Literature DB >> 35640353

Strategy selection in decisions from givens: Deciding at a glance?

Thorsten Pachur1.   

Abstract

People deciding between alternatives have at their disposal a toolbox containing both compensatory strategies, which take into account all available attributes of those alternatives, and noncompensatory strategies, which consider only some of the attributes. It is commonly assumed that noncompensatory strategies play only a minor role in decisions from givens, where attribute information is openly presented, because all attributes can be processed automatically "at a glance." Based on a literature review, however, I establish that previous studies on strategy selection in decisions from givens have yielded highly heterogeneous findings, including evidence of widespread use of noncompensatory strategies. Drawing on insights from visual attention research on subitizing, I argue that this heterogeneity might be due to differences across studies in the number of attributes and in whether the same or different symbols are used to represent high/low attribute values across attributes. I tested the impact of these factors in two experiments with decisions from givens in which both the number of attributes shown for each alternative and the coding of attribute values was manipulated.

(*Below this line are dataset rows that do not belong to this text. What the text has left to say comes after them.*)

/-- Well-formed UTF-8 from a point where `need` bytes of the running sequence are still to come, the next of them
between `lo` and `hi`. -/
def utf8From : List Byte → Nat → Nat → Nat → Bool
  | [], need, _, _ => need == 0
  | b :: bs, 0, _, _ =>
    match utf8Lead b with
    | some (need, lo, hi) => utf8From bs need lo hi
    | none => false
  | b :: bs, need + 1, lo, hi =>
    decide (lo ≤ b.toNat) && decide (b.toNat ≤ hi) && utf8From bs need 0x80 0xBF

/-- A byte string is valid UTF-8 (R130; log 14). -/
def utf8Valid (line : List Byte) : Bool := utf8From line 0 0x80 0xBF

/-- The command names (R131), as ASCII bytes. -/
def TextCommand.name : TextCommand → List Byte
  -- mem_read
  | .memRead => [0x6D, 0x65, 0x6D, 0x5F, 0x72, 0x65, 0x61, 0x64]
  -- mem_write
  | .memWrite => [0x6D, 0x65, 0x6D, 0x5F, 0x77, 0x72, 0x69, 0x74, 0x65]
  -- get_version
  | .getVersion => [0x67, 0x65, 0x74, 0x5F, 0x76, 0x65, 0x72, 0x73, 0x69, 0x6F, 0x6E]
  -- gen_rand_id
  | .genRandId => [0x67, 0x65, 0x6E, 0x5F, 0x72, 0x61, 0x6E, 0x64, 0x5F, 0x69, 0x64]

/-- `resolve` (R131), compared byte for byte with the whole token. -/
def resolve (tok : List Byte) : TextCommand ⊕ ParseError :=
  if tok = TextCommand.memRead.name then .inl .memRead
  else if tok = TextCommand.memWrite.name then .inl .memWrite
  else if tok = TextCommand.getVersion.name then .inl .getVersion
  else if tok = TextCommand.genRandId.name then .inl .genRandId
  else if tok = [] then .inr .emptyInput
  else .inr .unknownCommand

/-- The fields of a line as a name and what stands after it; nothing for three or more ':' bytes (R130, R141). -/
def lineParts (line : List Byte) : Option (List Byte × TextArgs) :=
  match splitColon line with
  | [name] => some (name, .simple)
  | [name, lenTok] => some (name, .complex lenTok none)
  | [name, lenTok, dataTok] => some (name, .complex lenTok (some dataTok))
  | _ => none

/-- The row of the table a line's name stands for. -/
def textRow (c : TextCommand) (args : TextArgs) : Instr :=
  match c with
  | .memRead => .parseMemRead args
  | .memWrite => .parseMemWrite args
  | .getVersion => .parseGetVersion args
  | .genRandId => .parseGenRandId args

/-- Format T (R130, R131). -/
def decodeText (line : List Byte) : Decoded :=
  if utf8Valid line then
    match lineParts line with
    | none => .rejected .extraFields
    | some (name, args) =>
      match resolve name with
      | .inl c => .instr (textRow c args)
      | .inr e => .rejected (.noCommand e)
  else .rejected .notUtf8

An analysis of participants' strategy use with a Bayesian multimethod approach (taking into account both decisions and response-time patterns) showed that a noncompensatory strategy was more frequently selected in conditions with a higher number of attributes; the type of attribute coding scheme did not affect strategy selection. Using a compensatory strategy in the conditions with eight (vs. four) attributes was associated with rather long response times and a high rate of strategy execution errors. The results suggest that decisions from givens can incur cognitive costs that prohibit reliance on automatic compensatory decision making and that can favor the adaptive selection of a noncompensatory strategy.
Copyright © 2022 Elsevier Inc. All rights reserved.

Entities:  

Keywords:  Adaptive decision making; Bayesian cognitive modeling; Cognitive costs; Decision strategies; Heuristics; Strategy selection; Subitizing

Mesh:

Year:  2022        PMID: 35640353     DOI: 10.1016/j.cogpsych.2022.101483

Source DB:  PubMed          Journal:  Cogn Psychol        ISSN: 0010-0285            Impact factor:   3.746


  1 in total

1.  Adaptive Decision Method in C3I System.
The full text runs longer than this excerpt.